__AIM OF THE EXERCISE__. Give every line of the records exactly, please, from the first up to and including the one containing "every statement with".

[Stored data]
———

-- ==== Sys2Proof/Tests/Slice0.lean ====
section
/-! SUPPORT. Tests: the well-formedness checks, values the manual states, one small district, and for every statement with
hypotheses the states and operands that meet them (`witness_<statement>`, clause by clause). Every expected value is taken
from a rule of the manual or worked out by hand from one. -/

set_option Elab.async false

namespace Sys2Proof.Tests
open Sys2Proof Sys2Proof.Machine

/-! ## Ill-formed terms, one for each check of `WellFormed` -/

def mg : Mgmt := { source := 9#16, tag := 5#8 }

theorem test_wf_freshness : (Instr.freshnessExpiry 512).wellFormed = false ∧ (Instr.freshnessExpiry 511).wellFormed = true := by
  decide +kernel
theorem test_wf_travel :
    (Instr.travelTimerExpiry 4096).wellFormed = false ∧ (Instr.travelTimerExpiry 4095).wellFormed = true := by decide +kernel
theorem test_wf_query : (Instr.queryTimerExpiry 4096).wellFormed = false ∧ (Instr.queryTimerExpiry 4095).wellFormed = true := by
  decide +kernel
theorem test_wf_poll : (Instr.pollExpiry 4096).wellFormed = false ∧ (Instr.pollExpiry 4095).wellFormed = true := by decide +kernel
theorem test_wf_dwell : (Instr.dwellEnd 4096).wellFormed = false ∧ (Instr.dwellEnd 4095).wellFormed = true := by decide +kernel
theorem test_wf_window :
    (Instr.verifyWindowExpiry 8).wellFormed = false ∧ (Instr.verifyWindowExpiry 7).wellFormed = true := by decide +kernel
theorem test_wf_valveClass_curve :
    (Instr.loadValveClass mg 0 2 (List.replicate 10 0) (List.replicate 8 0) 1 5 1 0).wellFormed = false := by decide +kernel
theorem test_wf_valveClass_profile :
    (Instr.loadValveClass mg 0 2 (List.replicate 11 0) (List.replicate 7 0) 1 5 1 0).wellFormed = false := by decide +kernel
theorem test_wf_maps :
    (Instr.setMaps mg (List.replicate 7 0) (List.replicate 4 0) 0).wellFormed = false ∧
    (Instr.setMaps mg (List.replicate 8 0) (List.replicate 3 0) 0).wellFormed = false := by decide +kernel
theorem test_wf_widen :
    (Instr.widen mg 1 1 [3]).wellFormed = false ∧ (Instr.widen mg 1 1 []).wellFormed = false ∧
    (Instr.widen mg 1 9 (List.replicate 10 3)).wellFormed = false ∧ (Instr.widen mg 1 1 [3, 0]).wellFormed = true := by decide +kernel

/-! ## Values the manual states -/

/-- R180: the check value of the CRC over the bytes "123456789". -/
theorem test_crc : crc16 [0x31, 0x32, 0x33, 0x34, 0x35, 0x36, 0x37, 0x38, 0x39] = 0x29B1#16 := by decide +kernel

/-- 10.5, R180: the bytes of a CONFIRM order of incident 7 from source 9 with tag 5, its CRC 4BD worked out by hand. -/
theorem test_confirm_bytes :
    (readFrame [0xFF, 0x00, 0x00, 0x09, 0x60, 0x05, 0x02, 0x00, 0x41, 0x00, 0x01, 0x00, 0x07, 0x00, 0x00, 0x04, 0xBD]).map
      (fun f => (f.1.dst, f.2, f.1.order)) = some (0xFF00#16, .manage, .confirm mg 7) := by decide +kernel

/-- R28: the worked example of sensor 40 (band 250..700, PERSIST 3), sample after sample. -/
def sensor40 : Sensor :=
  { station := 100, channel := 2, kind := .pressure, place := 1, bandLow := 250, bandHigh := 700, persist := 3, drop := 150,
    window := 60, lastValue := some 500, lastTime := some 0, status := .fresh, countdown := 3, side := .none,
    excursion := .inBand, freshDue := some 600 }
def sensor40After (l : List Nat) : Nat × CountSide × Excursion :=
  let x := l.foldl Sensor.excurse sensor40
  (x.countdown, x.side, x.excursion)
theorem test_excursion_low : sensor40After [240] = (2, .low, .inBand) ∧ sensor40After [240, 235] = (1, .low, .inBand) ∧
    sensor40After [240, 235, 238] = (3, .low, .low) ∧ sensor40After [240, 235, 238, 232] = (2, .low, .low) := by decide +kernel
theorem test_excursion_turns : sensor40After [240, 235, 238, 232, 720] = (2, .high, .low) ∧
    sensor40After [240, 235, 238, 232, 720, 230] = (2, .low, .low) ∧
    sensor40After [240, 235, 238, 232, 720, 230, 250] = (3, .none, .inBand) := by decide +kernel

———

__RESPONSE TO THE EXERCISE__.
-- ==== Sys2Proof/Tests/Slice0.lean ====
section
/-! SUPPORT. Tests: the well-formedness checks, values the manual states, one small district, and for every statement with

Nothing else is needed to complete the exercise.